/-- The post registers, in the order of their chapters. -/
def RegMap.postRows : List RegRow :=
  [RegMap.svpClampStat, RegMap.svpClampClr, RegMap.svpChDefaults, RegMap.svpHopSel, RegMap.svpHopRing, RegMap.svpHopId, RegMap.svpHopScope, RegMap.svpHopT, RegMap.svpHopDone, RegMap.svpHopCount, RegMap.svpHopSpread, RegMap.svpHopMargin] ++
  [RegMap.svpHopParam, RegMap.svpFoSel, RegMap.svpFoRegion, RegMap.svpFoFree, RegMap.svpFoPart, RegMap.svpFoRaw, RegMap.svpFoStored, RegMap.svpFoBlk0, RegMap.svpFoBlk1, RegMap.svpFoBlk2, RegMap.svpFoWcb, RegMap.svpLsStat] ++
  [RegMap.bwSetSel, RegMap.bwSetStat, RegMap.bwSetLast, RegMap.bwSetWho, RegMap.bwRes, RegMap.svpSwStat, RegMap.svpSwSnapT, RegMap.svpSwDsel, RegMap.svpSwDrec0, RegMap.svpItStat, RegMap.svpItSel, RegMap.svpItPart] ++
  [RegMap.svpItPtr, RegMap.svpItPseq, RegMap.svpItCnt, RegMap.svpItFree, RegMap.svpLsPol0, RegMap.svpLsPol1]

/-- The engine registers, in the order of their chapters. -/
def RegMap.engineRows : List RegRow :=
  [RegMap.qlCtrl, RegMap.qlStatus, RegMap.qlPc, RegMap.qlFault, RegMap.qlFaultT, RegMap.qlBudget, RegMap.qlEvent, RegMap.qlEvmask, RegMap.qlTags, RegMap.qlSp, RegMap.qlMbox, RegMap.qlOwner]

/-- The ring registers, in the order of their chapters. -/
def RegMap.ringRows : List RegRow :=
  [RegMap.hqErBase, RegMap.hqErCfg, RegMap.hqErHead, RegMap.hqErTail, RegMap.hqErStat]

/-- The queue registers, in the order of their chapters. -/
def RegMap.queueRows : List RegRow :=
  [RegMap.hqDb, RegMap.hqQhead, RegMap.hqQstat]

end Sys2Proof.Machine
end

==

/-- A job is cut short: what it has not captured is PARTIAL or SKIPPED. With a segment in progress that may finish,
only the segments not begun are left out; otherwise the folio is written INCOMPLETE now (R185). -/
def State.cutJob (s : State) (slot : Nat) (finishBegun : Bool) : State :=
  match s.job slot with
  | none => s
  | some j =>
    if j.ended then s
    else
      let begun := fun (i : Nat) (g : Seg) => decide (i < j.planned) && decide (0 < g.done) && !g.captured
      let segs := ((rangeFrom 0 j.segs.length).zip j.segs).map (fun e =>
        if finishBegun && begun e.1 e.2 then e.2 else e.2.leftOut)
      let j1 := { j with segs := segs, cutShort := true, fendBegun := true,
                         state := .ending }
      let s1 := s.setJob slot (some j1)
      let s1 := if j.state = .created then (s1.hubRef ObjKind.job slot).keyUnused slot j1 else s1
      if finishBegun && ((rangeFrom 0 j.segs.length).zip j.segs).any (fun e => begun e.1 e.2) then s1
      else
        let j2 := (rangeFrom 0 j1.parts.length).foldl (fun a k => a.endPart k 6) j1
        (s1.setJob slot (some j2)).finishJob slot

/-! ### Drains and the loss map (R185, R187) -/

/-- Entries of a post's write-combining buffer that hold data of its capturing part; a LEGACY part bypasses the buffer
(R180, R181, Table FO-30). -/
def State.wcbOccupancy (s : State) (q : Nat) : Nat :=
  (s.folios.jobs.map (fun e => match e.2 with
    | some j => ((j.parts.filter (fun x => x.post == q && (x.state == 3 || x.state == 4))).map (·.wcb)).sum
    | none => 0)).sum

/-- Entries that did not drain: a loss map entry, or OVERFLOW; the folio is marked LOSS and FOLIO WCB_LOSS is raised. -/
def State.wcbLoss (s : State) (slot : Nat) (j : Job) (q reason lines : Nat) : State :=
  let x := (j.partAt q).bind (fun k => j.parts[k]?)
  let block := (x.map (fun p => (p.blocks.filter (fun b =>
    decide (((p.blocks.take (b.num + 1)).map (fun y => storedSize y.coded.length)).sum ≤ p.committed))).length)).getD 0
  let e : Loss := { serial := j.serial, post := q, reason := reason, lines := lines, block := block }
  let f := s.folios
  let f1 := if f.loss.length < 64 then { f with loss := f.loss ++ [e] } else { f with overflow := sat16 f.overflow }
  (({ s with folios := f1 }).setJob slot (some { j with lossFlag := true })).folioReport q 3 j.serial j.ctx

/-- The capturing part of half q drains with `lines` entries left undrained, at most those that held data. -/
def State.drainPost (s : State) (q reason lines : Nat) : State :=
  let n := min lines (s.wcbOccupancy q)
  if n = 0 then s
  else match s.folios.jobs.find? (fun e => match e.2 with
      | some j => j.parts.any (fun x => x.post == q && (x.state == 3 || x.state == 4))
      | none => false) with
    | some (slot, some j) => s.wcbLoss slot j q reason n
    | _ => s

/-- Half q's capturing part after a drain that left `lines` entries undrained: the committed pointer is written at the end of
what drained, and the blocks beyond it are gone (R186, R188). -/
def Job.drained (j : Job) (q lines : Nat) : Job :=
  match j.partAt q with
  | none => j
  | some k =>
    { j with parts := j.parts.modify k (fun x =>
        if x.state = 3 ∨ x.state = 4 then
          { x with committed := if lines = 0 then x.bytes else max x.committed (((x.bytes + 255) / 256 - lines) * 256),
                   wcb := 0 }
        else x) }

THE PROBLEM
Search the material for the word "what" and copy every matching line.

SOLVED EXERCISE
/-- A job is cut short: what it has not captured is PARTIAL or SKIPPED. With a segment in progress that may finish,
what drained, and the blocks beyond it are gone (R186, R188). -/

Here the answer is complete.